「楠田くん、今日の勉強はここまでにしましょうか」
思いもしなかった言葉に、顔をパ、と上げれば笑っているんだか、怒っているんだか、真顔なんだかよくわからない整った配置の糸目の眼鏡がいた。
多分、今は真剣な顔をしている沖矢昴の顔だ。
俺の勉強は順調で、そしてこの人と会った回数は両手で数えられないくらい。大学院生様はいつも気まぐれに現れては俺に勉強を教えてくれて、最近はそれ以外の会話もずいぶん楽しい。そう思っているのは、俺だけじゃないといいのだけれど、この人の感情はどうにも読み取り難いのだ。いつも浮かべている微笑は、それだけの意味を持つものではないのだろうけど。
組織での活動も増えて、お店との両立も難しくなってきた。昨日だって、夜遅くまで何のためにやっているかもわからない作業をやらされていたのだ。血を見ることも増えた。流す血が自分以外のこともあれば、自分の時だって。だけど図書館に通うというこの時間を切り捨てるのは、まだ早いと思っている。勉強だって続けたいし。それに穏やかなこの場所は、真夜中の街でうっとおしく照り輝くちかちかしたネオンも、金も、暴力からも遠いから。
だから、途中で打ち切られるような事は、今までなかったぶん余計に驚いた。
「え。俺、なんかやっちゃった?」
「はい、とても。これは大ごとですよ」
「え、すみません。ええ、なんだろう。全然わからないです。今日もいつものように勉強して、わからないとこ教えてもらって…」
大きな窓ガラスがついているため、いつものように外からのやわらかな日差しが降り注ぐ。休憩スペース…もとい、どちらかが約束したわけではないけれど、いつの間にか「いつもの場所」として利用しているそこは、時間帯もあるのだろう。天井が高いので、いつもひんやりとしており(最近知ったが、ここだけ空調が壊れているらしい。そりゃ寒いわけだ)利用者は俺と沖矢さんだけであった。多くの利用者は他の階にある、空調がしっかりとした場所を利用するのだ。

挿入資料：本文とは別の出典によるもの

/-! ### Table banks and requests about them (03) -/

/-- TABLE_WRITE: PENDING while a switch is pending; BAD_ARGUMENT, with nothing written, for a bad range or for
an entry out of range, whose index alone follows the detail (the model's reading, log entry 17); otherwise the entries
stand in the shadow table, the modified mark is set, and nothing else changes but the reply (R51, R181). -/
def Obligations.TableWriteTaken : Prop :=
  ∀ (f : Frame) (tb first count : Byte) (bytes : List Byte) (t : Table) (parts : List (List Byte)) (s : State),
    s.asks f (0x01 :: tb :: first :: count :: bytes) → tableOf tb.toNat = some t →
    splitEntries t count.toNat bytes = some parts →
    let u := s.dropFirst .station
    (s.banks.switchPending = true → exec .tableWrite s = .next (reply f.src.toNat 0x01 5 [] u)) ∧
    (s.banks.switchPending = false → (count = 0 ∨ entryCount t < first.toNat + count.toNat) →
      exec .tableWrite s = .next (reply f.src.toNat 0x01 3 [2] u)) ∧
    (s.banks.switchPending = false → count ≠ 0 → first.toNat + count.toNat ≤ entryCount t →
      (∀ i, writeTable s.shadow t first.toNat parts = .inl i →
        exec .tableWrite s = .next (reply f.src.toNat 0x01 3 [2, BitVec.ofNat 8 i] u)) ∧
      (∀ b, writeTable s.shadow t first.toNat parts = .inr b →
        exec .tableWrite s =
          .next (reply f.src.toNat 0x01 0 [] { u with shadow := b, banks := { s.banks with modified := true } })))

/-- For every table, the bytes of the entries that a TABLE_WRITE accepted are the bytes read back, one for one, and
written again they give the same bank: no field of an entry is lost or changed on the way. Every entry outside those
written, in that table and in the other six, reads as before (R51 to R53, 11 section 11.5). -/
def Obligations.TableReadsBackAsWritten : Prop :=
  ∀ (b c : Bank) (t : Table) (first : Nat) (bytes : List Byte) (parts : List (List Byte)),
    b.directory.length = 16 → b.channels.length = 64 → b.calibration.length = 32 → b.classes.length = 8 →
    b.plans.length = 192 → b.startRules.length = 4 → 1 ≤ parts.length → first + parts.length ≤ entryCount t →
    splitEntries t parts.length bytes = some parts → writeTable b t first parts = .inr c →
    readTable c t first parts.length = bytes ∧ writeTable c t first parts = .inr c ∧
      ∀ (u : Table) (j : Nat), u ≠ t ∨ j < first ∨ first + parts.length ≤ j → readTable c u j 1 = readTable b u j 1

/-- TABLE_READ, BANK_STATUS and STATUS_READ in every lane state change nothing but the reply they offer: the
generation and the entries of the bank named, the registers of the Table Banks, and the section asked for
(R53, R63, R176). -/
def Obligations.ReadsAnswered : Prop :=
  ∀ (f : Frame) (s : State),
    let u := s.dropFirst .station
    (∀ (bank : Bool) (tb first count : Byte) (t : Table),
      s.asks f [0x02, if bank then 1 else 0, tb, first, count] → tableOf tb.toNat = some t →
      let entries := readTable (if bank then s.shadow else s.working) t first.toNat count.toNat
      exec .tableRead s =
        .next (if count = 0 ∨ entryCount t < first.toNat + count.toNat ∨ 113 < entries.length then
            reply f.src.toNat 0x02 3 [2] u
          else reply f.src.toNat 0x02 0 (word16 s.banks.generation ++ [tb, first, count] ++ entries) u)) ∧
    (s.asks f [0x04] →
      exec .bankStatus s =
        .next (reply f.src.toNat 0x04 0 ((if s.banks.valid then 1 else 0) :: (word16 s.banks.generation ++
          [if s.banks.switchPending then 1 else 0, if s.banks.modified then 1 else 0] ++
          lastFields s.banks.last)) u)) ∧
    (∀ sec first count : Byte, s.asks f [0x0C, sec, first, count] →
      exec .statusRead s =
        .next (match statusSection s sec.toNat first.toNat count.toNat with
          | some body => reply f.src.toNat 0x0C 0 body u
          | none => reply f.src.toNat 0x0C 3 [2] u))

/-- A switch requested with no vehicle open in OFF, IDLE or MANUAL, of a shadow bank that passes, is applied at
once: the shadow becomes the working bank, the generation advances, the batches are flushed, every quantity's
values, tares and counts are cleared, open ticks become void, and nothing else changes (R43, R56, R57). That the
last conditioned value goes and the last sets stay is the model's reading (log entry 28), and so is that the mark
of a discarded first sample goes (log entry 45) and that a held START waits for the next lane millisecond (log
entry 44). -/
def Obligations.SwitchAppliedAtOnce : Prop :=
  ∀ (f : Frame) (s : State), s.asks f [0x03, 0x01] → s.banks.switchPending = false → s.vehicle = none →
    (s.lane.state = .off ∨ s.lane.state = .idle ∨ s.lane.state = .manual) → validate s.shadow = none →
    ∃ t, exec .bankSwitchApply s = .next t ∧
      (∀ q, (t.qty q).batch.values = [] ∧ t.qty q = { QuantityState.reset with batch := (t.qty q).batch }) ∧
      t = { s with
        station := t.station, quantities := t.quantities, live := t.live, working := s.shadow,
        banks := { valid := true, generation := s.banks.generation + 1, switchPending := false,
                   modified := false, last := .passed },
        cadA := voidTick s.cadA, cadB := voidTick s.cadB,
        rollers := { s.rollers with sides :=
          { left := { s.rollers.sides.left with testDue := false },
            right := { s.rollers.sides.right with testDue := false } } } }

/-- With a vehicle open a switch that passes validation waits as PENDING; with none it is refused outside OFF, IDLE and
MANUAL; one of a bank that fails is answered BAD_TABLE with the check, table and entry, with a vehicle open or in one
of those states; and CANCEL drops a pending switch with its BANK notice, keeping the shadow bank
and its modified mark as it stands (R55, R56, R59; the mark of an unmodified shadow, and the reply before
the notice, are the model's choices, log entries 46 and 63). -/
def Obligations.SwitchWaitsFailsOrIsCancelled : Prop :=
  ∀ (f : Frame) (s : State),
    let u := s.dropFirst .station
    (s.asks f [0x03, 0x01] → s.banks.switchPending = false → s.vehicle.isSome = true → validate s.shadow = none →
      exec .bankSwitchApply s =
        .next (reply f.src.toNat 0x03 5 [1] { u with banks :=
          { s.banks with last := .passed, switchPending := true } })) ∧
    (s.asks f [0x03, 0x01] → s.banks.switchPending = false → s.vehicle = none →
      s.lane.state ≠ .off → s.lane.state ≠ .idle → s.lane.state ≠ .manual →
      exec .bankSwitchApply s = .next (reply f.src.toNat 0x03 2 [] u)) ∧
    (∀ x, s.asks f [0x03, 0x01] → s.banks.switchPending = false →
      (s.vehicle.isSome = true ∨ s.lane.state = .off ∨ s.lane.state = .idle ∨ s.lane.state = .manual) →
      validate s.shadow = some x →
      exec .bankSwitchApply s =
        .next (reply f.src.toNat 0x03 4 (BitVec.ofNat 8 (checkCode x.check) :: BitVec.ofNat 8 (tableCode x.table) ::
            (match x.entry with
              | none => [0]
              | some i => [1, BitVec.ofNat 8 i]))
          { u with banks := { s.banks with last := .failed x } })) ∧
    (s.asks f [0x03, 0x01] → s.banks.switchPending = true →
      exec .bankSwitchApply s = .next (reply f.src.toNat 0x03 5 [0] u)) ∧
    (s.asks f [0x03, 0x02] → s.banks.switchPending = true →
      exec .bankSwitchCancel s =
        .next (notice 0x0A (word32 s.clock.laneTime ++ 1 :: word16 s.banks.generation)
          (reply f.src.toNat 0x03 0 [] { u with banks := { s.banks with switchPending := false } }))) ∧
    (s.asks f [0x03, 0x02] → s.banks.switchPending = false →
      exec .bankSwitchCancel s = .next (reply f.src.toNat 0x03 2 [] u))

/-- What a bank that passes validation promises (R54): distinct nodes, one enabled drive cabinet and one display,
distinct keys, one enabled entry for each quantity, sound calibrations, eight classes whose plans end in one
FINISH with no gap, and settings that are set and in order. -/
def Obligations.ValidBankPromises : Prop :=
  ∀ b : Bank, b.channels.length = 64 → validate b = none →
    (∀ (i j : Nat) (g h : HeadEntry), i < j → b.directory[i]? = some (some g) → b.directory[j]? = some (some h) → g.node ≠ h.node) ∧
    (∀ r, r = .driveCabinet ∨ r = .display →
      ((b.directory.filterMap id).filter fun h => h.enabled && h.role == r).length = 1) ∧
    (∀ (i j : Nat) (x y : MapEntry), i < j → b.channels[i]? = some (some x) → b.channels[j]? = some (some y) →
      (x.node, x.channel) ≠ (y.node, y.channel) ∧
      (enabledIn b x = true → enabledIn b y = true → x.quantity ≠ y.quantity)) ∧
    (∀ (i : Nat) (x : MapEntry), b.channels[i]? = some (some x) → ∃ e : CalEntry, b.calibration[x.calibration]? = some (some e) ∧
      e.rangeMin ≤ e.rangeMax ∧ e.points.Pairwise (fun p q => p.1 < q.1)) ∧
    (∀ i, i < 8 → ∃ c : ClassLimits, b.classes[i]? = some (some c) ∧ c.releaseForce < c.engageForce ∧
      ∃ body last, planSteps b c.plan = body ++ [last] ∧ last.kind = .finish ∧ last.parkOnly = false ∧
        last.timeout = 0 ∧ (∀ p ∈ body, p.kind ≠ .finish) ∧
        ∀ (k : Nat) (p : PlanStep), (planEntries b c.plan)[k]? = some (some p) → k ≤ body.length) ∧
    ∃ x : LaneSettings, b.settings = some x ∧ x.followerCircumference.isSome = true ∧ x.pulsesPerRev.isSome = true ∧
      x.batchLevel.isSome = true ∧ x.standstillSpeed < x.minDriveSpeed ∧ x.speedLow < x.speedHigh

/-! ### Lane commands (04) -/

/-- GO_IDLE in OFF with a valid bank and the emergency stop released: the lane is IDLE, both cadences start at
phase 0 without an open tick, STREAM_ON is logged, offered to the heads and sets the first-sample flag of every
mapped quantity, the batches are flushed, and no more changes (R24, R40, R67; that no carry is due then is the
model's choice, log entry 2). -/
def Obligations.GoIdleStartsTheLane : Prop :=
  ∀ (f : Frame) (s : State), logsFit s → s.asks f [0x05, 0x01] → s.banks.valid = true → s.lane.state = .off →
    s.rollers.estop = false → s.lane.exitWait = false →
    ∃ t, exec .goIdle s = .next t ∧ t.lane = { s.lane with state := .idle } ∧
      (∀ c, t.cad c = { s.cad c with acc := 0, running := true, openTick := none, carryDue := false }) ∧
      (∀ q, (t.qty q).batch.values = [] ∧
        t.qty q = { s.qty q with firstSample := (mapped s q).isSome || (s.qty q).firstSample, phase := 0,
                                 batch := (t.qty q).batch }) ∧
      t.syncLog = s.logged .streamOn .sequence ∧
      (s.head.tx ≠ .idle → s.head.queue.length < 16 →
        t.head = { s.head with queue := s.head.queue ++ [originate 63 0x05 [2]] }) ∧
      t = { s with head := t.head, urgent := t.urgent, headPlace := t.headPlace, station := t.station,
                   lane := t.lane, cadA := t.cadA, cadB := t.cadB, quantities := t.quantities,
                   syncLog := t.syncLog, live := t.live }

「本当に気が付いていないんですか?…最近ずっとお疲れのようでしたが、今日は特に疲れているように見えます。勉強に対する姿勢は変わらないようですが、顔色も良くない」
突然の勉強会のお開きに何か失礼をしてしまったかと聞けば、体調を気遣う返答が返ってきた。ああ、よかった。俺はまだ失敗をしていないらしい。そして、シルバーの折り畳み式の小さな手鏡まで渡されてしまった。
「あー。確かに、ちょっと白っぽい?かも…?」
「ちょっとどころではないですよ。だいぶです。不調はないですか?」
「……最近ずっと頭痛がありましたけど、いつものことですし…。あと、昨日夜更かししたから、それが原因かもしれないです。それにしても、沖矢さんって手鏡を持ち歩いているんですね」
「今日は、早く寝た方がいいですね。…僕が鏡を持ち歩いているのは、意外ですか?」
「意外、っていうか…。男の人で手鏡を持ち歩いている人は多いイメージがなかったので、ちょっとびっくりしました。そういうものなんですかね」
「楠田くんは魅力的だから必要ないかもしれませんが、やっぱり女性にはよく思われたいですからね…」
モテるために手鏡を常備していると、のたまっているけれどこの人だって大概だ。この前、ブレザーを着た可愛らしい女の子に告白されたのを偶然にも見てしまったばかりだから。まあ、エチケットとして持ち歩いているんだろう。
「熱は……」
「う、わ」
伸びてきた手に、思わずのけぞってしまった。
目線よりも高い位置に翳される腕。脳裏ではそのまま振り落とされ、俺の頬を強く叩く記憶が流れる。ああ、嫌だ。どんなに自分は変わったと思っても、根本の記憶は変えることができないのだから。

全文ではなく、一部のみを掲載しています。